CREATE TABLE LINEITEM_P (l_orderkey INT8, l_partkey INT8, l_suppkey INT8, l_linenumber INT8,
l_quantity FLOAT8, l_extendedprice FLOAT8, l_discount FLOAT8, l_tax FLOAT8, l_returnflag TEXT, l_linestatus TEXT,
 l_commitdate DATE, l_receiptdate DATE, l_shipinstruct TEXT, l_shipmode TEXT, l_comment TEXT)
  USING TEXT WITH ('text.delimiter'='|')
  PARTITION BY COLUMN(l_shipdate text);

insert overwrite into LINEITEM_P
SELECT L_ORDERKEY, L_PARTKEY, L_SUPPKEY, L_LINENUMBER, L_QUANTITY, L_EXTENDEDPRICE, L_DISCOUNT, L_TAX, L_RETURNFLAG, L_LINESTATUS, L_COMMITDATE, L_RECEIPTDATE, L_SHIPINSTRUCT, L_SHIPMODE, L_COMMENT, L_SHIPDATE FROM LINEITEM;
{code}
* Result partitions number are normal.


> Insert clause to partitioned table fails on S3
> ----------------------------------------------
>
>                 Key: TAJO-1905
>                 URL: https://issues.apache.org/jira/browse/TAJO-1905
>             Project: Tajo
>          Issue Type: Sub-task
>          Components: QueryMaster, S3
>            Reporter: Jinho Kim
>            Assignee: Jaehwa Jung
>             Fix For: 0.12.0
>
>
> Here is the error log
> {noformat}
> 2015-10-02 18:54:40,399 ERROR org.apache.hadoop.fs.s3a.S3AFileSystem: rename: src not found s3a://bucket/tpch-1g-p/lineitem/.staging/q_1443779192380_0001/RESULT/l_shipdate=1996-01-30
> 2015-10-02 18:54:51,357 ERROR org.apache.hadoop.fs.s3a.S3AFileSystem: rename: src not found s3a://bucket/tpch-1g-p/lineitem/.staging/q_1443779192380_0001/RESULT/l_shipdate=1993-11-09
> 2015-10-02 18:55:03,955 ERROR org.apache.tajo.querymaster.Query: No such file or directory: s3a://bucket/lineitem/l_shipdate=1994-02-02
> java.io.FileNotFoundException: No such file or directory: s3a://bucket/tpch-1g-p/lineitem/l_shipdate=1994-02-02
> at org.apache.hadoop.fs.s3a.S3AFileSystem.getFileStatus(S3AFileSystem.java:996)

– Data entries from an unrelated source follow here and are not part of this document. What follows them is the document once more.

/-- Counts a POLICED answer (R391, R409). -/
def State.countPoliced (s : State) (t : Nat) : State :=
  (s.modTenant t (fun x => { x with poldrop := x.poldrop + 1 })).count kTraPoldrop 1

/-- A host command: fetched, refused with KEY_FAIL on a VF (R521), with NODE_BUSY on a port that is PCIe only (R505) and
otherwise run. -/
def State.hostRun (s : State) (h : HostHdr) (f : State → Outcome) : Outcome :=
  match s.fetch h true with
  | none => .next s
  | some t =>
    if t.host.pcieOnly then .next (t.completeSt h .nodeBusy)
    else
      match t.vfAdmit h with
      | .error st => .next ((if st = .policed then t.countPoliced ((t.boundTo h.fn).getD 0) else t).completeSt h st)
      | .ok u => if h.fn ≠ 0 then .next (u.completeSt h .keyFail) else f u

/-- A host command that has no malformed form. -/
def State.hostCmd (s : State) (h : HostHdr) (f : State → State) : Outcome := s.hostRun h (fun u => .next (f u))

/-- The status codes of R320. -/
def allStatus : List Status :=
  [.ok, .short, .caught, .tooLate, .badArg, .keyFail, .bounds, .rights, .quota, .policed, .notFound, .idExists, .indexFull, .noSpace,
   .notPresent, .notMine, .retryLater, .stale, .genMismatch, .reasmTimeout, .noConn, .epochStale, .tierTimeout, .poison, .checkFail,
   .aborted, .sigFail, .badPack, .noResource, .planBusy, .rollback, .stepHang, .nodeBusy]

/-- A host command that is a host error (R12, R13; log 94): what it names stays as it is, and its completion is free: none, or one with
any status. -/
def State.hostErrCmd (s : State) (h : HostHdr) (rule : Nat) : State :=
  let v := s.freeNow
  let t := s.hostErr rule
  if v % 2 = 0 then t else t.completeSt h (allStatus.getD (v / 2 % 33) .ok)

/-- A malformed privileged command is a host error (R13); any other goes on. -/
def State.wellFormed (s : State) (h : HostHdr) (rule : Nat) (c : Bool) (f : Outcome) : Outcome :=
  if c then f else .next (s.hostErrCmd h rule)

/-- Completes a command with result bytes; a result buffer too short for them is a host error (R517). -/
def State.answerWith (s : State) (h : HostHdr) (bs : List Byte) : Outcome :=
  s.wellFormed h 517 (decide (bs.length ≤ h.rlen)) (.next (s.complete h .ok bs []))

/-- An object a command names: NOT_FOUND if it does not exist (R609). -/
def State.need {α : Type} (s : State) (h : HostHdr) (o : Option α) (f : α → Outcome) : Outcome :=
  match o with
  | some x => f x
  | none => .next (s.completeSt h .notFound)

end Sys2Proof.Machine
end

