-- ==== Sys2Proof/Machine/UpdateOps.lean ====
section
/-! DEFINITION. Shared operations on tenant requests: where they come from and how they are refused (R14, R369, R509, R523), the
stage-1 checks (R83, R363, R364), and what an update does (R26 to R30, R57, R61, R190 to R194). -/

namespace Sys2Proof.Machine

/-! ## Taking a request -/

/-- The bulk bytes staged for a request of a connection (R373). -/
def State.bulkOf (s : State) (m : Msg) : List Byte :=
  match s.fab.staging.find? (fun e => e.2.owner == some (m.dconn, m.seq)) with
  | some e => rdBytes e.2.filled 0 m.arg
  | none => []

/-- Does a message stand ready on an open connection (R369)? -/
def State.isReady (s : State) (m : Msg) (t : Nat) : Bool := s.serving && m.mtype == t && s.fab.ready.contains m

/-- Takes a message off the ready list. -/
def State.unready (s : State) (m : Msg) : State := { s with fab := { s.fab with ready := s.fab.ready.erase m } }

/-- Is a connection a SYS connection? -/
def State.sysMsg (s : State) (m : Msg) : Bool := (s.conn? m.dconn).any Conn.sys

/-- A tenant opcode from a queue or a connection (R509, R521, R523, R369): what refuses it before its body, or `f` on the body,
the tenant it must name, and whether the checks of the master stand for that (R414). A quiescing node refuses it (R557). In Idle-2 a request completes with NODE_BUSY
or, with AUTOWAKE, wakes the node (R494). -/
def State.tenantCmd (s : State) (src : ReqSrc) (opc : Nat) (body : List Byte) (f : List Byte → Nat → State → State) : Outcome :=
  let power := fun (u : State) (go : State → State) =>
    if u.flag fTopCtlQuiesce then u.answerReq src .nodeBusy []
    else if u.fld fNrgStatePstate = 4 then
      if u.flag fNrgStateAutowake then go (u.setFld fNrgStatePstate 5) else u.answerReq src .nodeBusy []
    else go u
  match src with
  | .queue h =>
    .next (match s.fetch h false with
      | none => s
      | some t =>
        if t.host.pcieOnly then t.completeSt h .nodeBusy
        else
          match t.vfAdmit h with
          | .error st => (if st = .policed then t.countPoliced ((t.boundTo h.fn).getD 0) else t).completeSt h st
          | .ok u =>
            if h.fn ≠ 0 ∧ t.boundTo h.fn ≠ some h.tenant then u.completeSt h .keyFail
            else if (u.mapOf h.epoch).isNone then (u.count kCasEpstale 1).completeSt h .epochStale
            else power u (f body h.tenant))
  | .conn m =>
    .next (if !s.isReady m mCmd || m.opc != opc then s
      else
        let t := s.unready m
        let b := m.payload ++ t.bulkOf m
        power t (f b (if t.sysMsg m then leAt b 0 2 else m.tenant)))

/-- A request that a failed check completes (R83, R115): a SEARCH gets a record that carries the status. -/
def State.refuse (s : State) (src : ReqSrc) (op : ReqOp) (body : List Byte) (st : Status) : State :=
  if op = .search then
    s.answerReq src st ((SearchRec.fail st (bK body) (bIndex body) (bTenant body) (srcEpoch src) 0 (srcTag src)).bytes false)
  else s.answerReq src st []

/-- The first failed check decides (R83). -/
def firstFail (cs : List (Bool × Status)) : Option Status := (cs.find? (fun c => !c.1)).map (·.2)

/-- One outstanding request (R331). -/
def outreqCharge : QuotaRec := { QuotaRec.none with outreq := 1 }

/-- Enters an accepted request with its OUTREQ charge (R331). -/
def State.addReq (s : State) (src : ReqSrc) (op : ReqOp) (tenant plan index : Nat) (body : List Byte) (st : ReqState)
    (forwarded : Bool) (errs : List ReadErr) : State :=
  let r : Req := { id := s.work.nextReq, src := src, op := op, tenant := tenant, epoch := srcEpoch src, plan := plan,
                   index := index, body := body, st := st, lease := 0xFFFF, result := none, gens := [],
                   qAt := 0, forwarded := forwarded, errs := errs, capWait := false, look := none }
  ({ s with work := { s.work with reqs := s.work.reqs ++ [r], nextReq := s.work.nextReq + 1 } }).charge tenant outreqCharge

/-! ## Vector data (R81, R83, R85, R363) -/

/-- Bytes of a vector in a query form. -/
def formLen (c : CreateFields) (form : Nat) : Nat := if form = 0 then 4 * c.dim else ceilDiv (c.dim * fmtWidth c.vfmt) 8

/-- Are the elements of FP32 or NATIVE data numbers, and for a COSINE index is the norm finite and not zero (R83)? -/
def dataOk (c : CreateFields) (form : Nat) (bs : List Byte) : Bool :=
  let vs := if form = 0 then vecF32 c.dim bs else (vecCodes c.vfmt c.dim bs).map (elemVal c.vfmt c.vscale)
  vs.all isFinite && (c.metric != 1 || (let n := vecNorm vs; isFinite n && fabs n != 0))

/-! ## SEARCH (R83) -/

/-- A loaded plan of a kind that a tenant owns, for an index's shape where that matters. -/
def State.planIs (s : State) (p tenant kind : Nat) (f : PlanHdr → Bool) : Bool :=
  (s.plan? p).any (fun x => x.owner == tenant && x.hdr.kind == kind && f x.hdr)

/-- The checks of stage 1 on a SEARCH body, in the order of R83. `want` is the tenant that the request must name. -/
def State.searchChecks (s : State) (b : List Byte) (want : Nat) : Except Status Desc :=
  if bTenant b ≠ want ∨ 4096 ≤ bTenant b then .error .keyFail
  else
    match s.desc? (bIndex b) with
    | none => .error .keyFail
    | some d =>
      let c := d.c
      if d.st = .free ∨ c.tenant ≠ bTenant b then .error .keyFail
      else
        let k := bK b
        let fm := bFmode b
        let qf := bQfmt b
        let rer := bitOf (bSflags b) 0
        match firstFail [
          (d.st == .active, .notFound),
          (leAt b 0x0F 1 == 0 && leAt b 0x1A 6 == 0 && leAt b 0x2C 4 == 0 && decide (bSflags b < 2), .badArg),
          (decide (0x30 + bQlen b ≤ b.length) && decide (0x30 ≤ b.length), .badArg),
          ((s.plan? d.splan).isSome, .notFound),
          (decide (1 ≤ k) && decide (k ≤ 4096), .badArg),
          (decide (1 ≤ bNprobe b) && decide (bNprobe b ≤ 1024), .badArg),
          (decide (k ≤ bCand b) && decide (bCand b ≤ 16384), .badArg),
          (decide (bWiden b ≤ 3), .badArg),
          (decide (fm ≤ 2) && (fm == 0) == (bFmask b == 0) && decide (bFmask b < 2 ^ c.planes), .badArg),
          (decide (qf ≤ 2) && (if qf = 2 then decide (1 ≤ bQlen b) && decide (bQlen b ≤ 65536) else bQlen b == formLen c qf)
            && !(qf == 1 && c.vfmt == 1 && c.dim * 4 % 8 != 0), .badArg),
          (qf == 2 || dataOk c qf (bQdata b), .badArg),
          (qf != 2 || s.planIs (bEplan b) c.tenant 2 (fun h => h.dim == c.dim && h.vfmt == c.vfmt), .notFound),
          (qf == 2 || bEplan b == 0, .badArg),
          (!rer || (decide (k ≤ bRrn b) && decide (bRrn b ≤ min (bCand b) 1024)), .badArg),
          (!rer || s.planIs (bRplan b) c.tenant 3 (fun _ => true), .notFound),
          (rer || bRplan b == 0, .badArg),
          (s.canCharge c.tenant outreqCharge, .quota)] with
        | some st => .error st
        | none => .ok d

/-! ## Updates -/

def uVid (b : List Byte) : Nat := leAt b 8 8
def uForm (b : List Byte) : Nat := leAt b 4 1
def uFilter (b : List Byte) : Nat := leAt b 0x10 8
def uVlen (b : List Byte) : Nat := leAt b 0x18 4
def uData (b : List Byte) : List Byte := (b.drop 0x20).take (uVlen b)

/-- The checks of stage 1 on an update body (R39, R363). -/
def State.updateChecks (s : State) (op : ReqOp) (b : List Byte) (want : Nat) : Except Status Desc :=
  if bTenant b ≠ want ∨ 4096 ≤ bTenant b then .error .keyFail
  else
    match s.desc? (bIndex b) with
    | none => .error .keyFail
    | some d =>
      let c := d.c
      if d.st = .free ∨ c.tenant ≠ bTenant b then .error .keyFail
      else
        let del := op == .delete
        match firstFail [
          (d.st == .active, .notFound),
          (uVid b / 2 ^ 48 == c.tenant, .keyFail),
          (leAt b 5 3 == 0 && leAt b 0x1C 4 == 0, .badArg),
          (if del then uForm b == 0 && uFilter b == 0 && uVlen b == 0 && decide (0x20 ≤ b.length)
           else decide (uForm b ≤ 1) && uVlen b == formLen c (uForm b) && decide (0x20 + uVlen b ≤ b.length), .badArg),
          (del || !(uForm b == 1 && c.vfmt == 1 && c.dim * 4 % 8 != 0), .badArg),
          (del || dataOk c (uForm b) (uData b), .badArg),
          (s.canCharge c.tenant outreqCharge, .quota)] with
        | some st => .error st
        | none => .ok d

/-- What an update came to. -/
inductive Upd where
  | done (s : State) (st : Status)
  | side
  | bufWait
  | wthru (s : State) (units : List (Nat × Nat))

/-- Sets a slot's tombstone and counts it in the header (R29, R55). -/
def State.tombstone (s : State) (d : Desc) (l : Nat) (x : SlotAt) : State :=
  match s.hdr? l with
  | none => s
  | some h => (s.setPlaneBit d.c h 0 x true).setHdr l { h with tombs := h.tombs + 1 }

> at org.apache.hadoop.fs.s3a.S3AFileSystem.getFileStatus(S3AFileSystem.java:77)
> at org.apache.hadoop.fs.FileSystem.getContentSummary(FileSystem.java:1467)
> at org.apache.tajo.querymaster.Query$QueryCompletedTransition.getPartitionsWithContentsSummary(Query.java:550)
> at org.apache.tajo.querymaster.Query$QueryCompletedTransition.finalizeQuery(Query.java:512)
> at org.apache.tajo.querymaster.Query$QueryCompletedTransition.transition(Query.java:446)
> at org.apache.tajo.querymaster.Query$QueryCompletedTransition.transition(Query.java:435)
> at org.apache.hadoop.yarn.state.StateMachineFactory$MultipleInternalArc.doTransition(StateMachineFactory.java:385)
> at org.apache.hadoop.yarn.state.StateMachineFactory.doTransition(StateMachineFactory.java:302)
> at org.apache.hadoop.yarn.state.StateMachineFactory.access$300(StateMachineFactory.java:46)
> at org.apache.hadoop.yarn.state.StateMachineFactory$InternalStateMachine.doTransition(StateMachineFactory.java:448)
> at org.apache.tajo.querymaster.Query.handle(Query.java:874)
> at org.apache.tajo.querymaster.Query.handle(Query.java:63)
> at org.apache.hadoop.yarn.event.AsyncDispatcher.dispatch(AsyncDispatcher.java:175)
> at org.apache.hadoop.yarn.event.AsyncDispatcher$1.run(AsyncDispatcher.java:108)
> at java.lang.Thread.run(Thread.java:745)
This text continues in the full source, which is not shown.